Which lines in the data below contain the word "Except"? Copy each of them.

[Stored items]
╭──

-- ==== Sys2Proof/Decode.lean ====
section
/-! DEFINITION. Decoding and encoding of event words (30_encoding.md R70 to R77, R81 to R83). -/
namespace Sys2Proof

/-- Why a word spells no event. Both are the spec's `IllegalWord`: the operation code is reserved (R82), or a bit that
must be zero is set (R81). -/
inductive IllegalWord where
  | reservedOp (op : BitVec 4)
  | reservedBits (op : BitVec 4)
  deriving DecidableEq, Repr

/-- The MODE field, codes 0 to 3 (10_state.md R12). -/
def modeOfBits (b : BitVec 2) : Mode :=
  match b.toNat with
  | 0 => .polling
  | 1 => .interrupt
  | 2 => .blockDMA
  | _ => .none

/-- The code of a mode (10_state.md R12). -/
def bitsOfMode : Mode → BitVec 2
  | .polling => 0
  | .interrupt => 1
  | .blockDMA => 2
  | .none => 3

/-- The SEL field of XRD (R75). -/
def selOfBits (b : BitVec 1) : Sel := if b = 0 then .cap else .pb

/-- The code of a SEL value (R75). -/
def bitsOfSel : Sel → BitVec 1
  | .cap => 0
  | .pb => 1

/-- The event `i` where the bits that must be zero are zero, and otherwise no event (R81). -/
def ifZero {n : Nat} (reserved : BitVec n) (op : BitVec 4) (i : Instr) : Except IllegalWord Instr :=
  if reserved = 0 then .ok i else .error (.reservedBits op)

/-- `decode(W)` of 30_encoding.md R83: total, each word one row of the opcode map or illegal. -/
def decode (w : EventWord) : Except IllegalWord Instr :=
  let op : BitVec 4 := w.extractLsb 31 28
  match op.toNat with
  | 0x1 => ifZero (w.extractLsb 16 0) op
      (.cfg (modeOfBits (w.extractLsb 27 26)) (w.extractLsb 25 22) (w.extractLsb 21 20) (w.extractLsb 19 17))
  | 0x2 => ifZero (w.extractLsb 27 0) op .run
  | 0x3 => ifZero (w.extractLsb 27 16) op (.tick (w.extractLsb 15 0))
  | 0x4 => ifZero (w.extractLsb 27 0) op .bpoll
  | 0x5 => ifZero (w.extractLsb 27 0) op .ptrig
  | 0x6 => ifZero (w.extractLsb 27 16) op (.cdone (w.extractLsb 15 0))
  | 0x7 => ifZero (w.extractLsb 27 16) op (.sdone (w.extractLsb 15 0))
  | 0x8 => ifZero (w.extractLsb 27 8) op (.xrd (selOfBits (w.extractLsb 7 7)) (w.extractLsb 6 0))
  | 0x9 => ifZero (w.extractLsb 27 23) op (.xwr (w.extractLsb 22 16) (w.extractLsb 15 0))
  | 0xA => ifZero (w.extractLsb 27 0) op .bdone
  | 0xB => ifZero (w.extractLsb 27 1) op (if w.extractLsb 0 0 = 0 then .measS else .measB)
  | _ => .error (.reservedOp op)

/-- The word of an event, field beside field from bit 31 down (30_encoding.md R72 to R77). -/
def encode : Instr → EventWord
  | .cfg mode rate src len => 0x1#4 ++ bitsOfMode mode ++ rate ++ src ++ len ++ 0#17
  | .run => 0x2#4 ++ 0#28
  | .tick v => 0x3#4 ++ 0#12 ++ v
  | .bpoll => 0x4#4 ++ 0#28
  | .ptrig => 0x5#4 ++ 0#28
  | .cdone x => 0x6#4 ++ 0#12 ++ x
  | .sdone y => 0x7#4 ++ 0#12 ++ y
  | .xrd sel idx => 0x8#4 ++ 0#20 ++ bitsOfSel sel ++ idx
  | .xwr idx v => 0x9#4 ++ 0#5 ++ idx ++ v
  | .bdone => 0xA#4 ++ 0#28
  | .measS => 0xB#4 ++ 0#28
  | .measB => 0xB#4 ++ 0#27 ++ 1#1

/-- The event word made of the `nbits` low bits of `w`, the bits above them zero. -/
def tableWord (nbits w : Nat) : EventWord := BitVec.ofNat 32 (w % 2 ^ nbits)

/-- What the decoder reads from the bits `w`, numbered as spec/opcode_table.json numbers them. A length above 32 bits
spells nothing: no other length than 32 exists (R70). -/
def decodeTableWord (nbits w : Nat) : Option Instr :=
  if nbits ≤ 32 then (decode (tableWord nbits w)).toOption else none

end Sys2Proof
end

╰──

Answer for this exercise —
def ifZero {n : Nat} (reserved : BitVec n) (op : BitVec 4) (i : Instr) : Except IllegalWord Instr :=
def decode (w : EventWord) : Except IllegalWord Instr :=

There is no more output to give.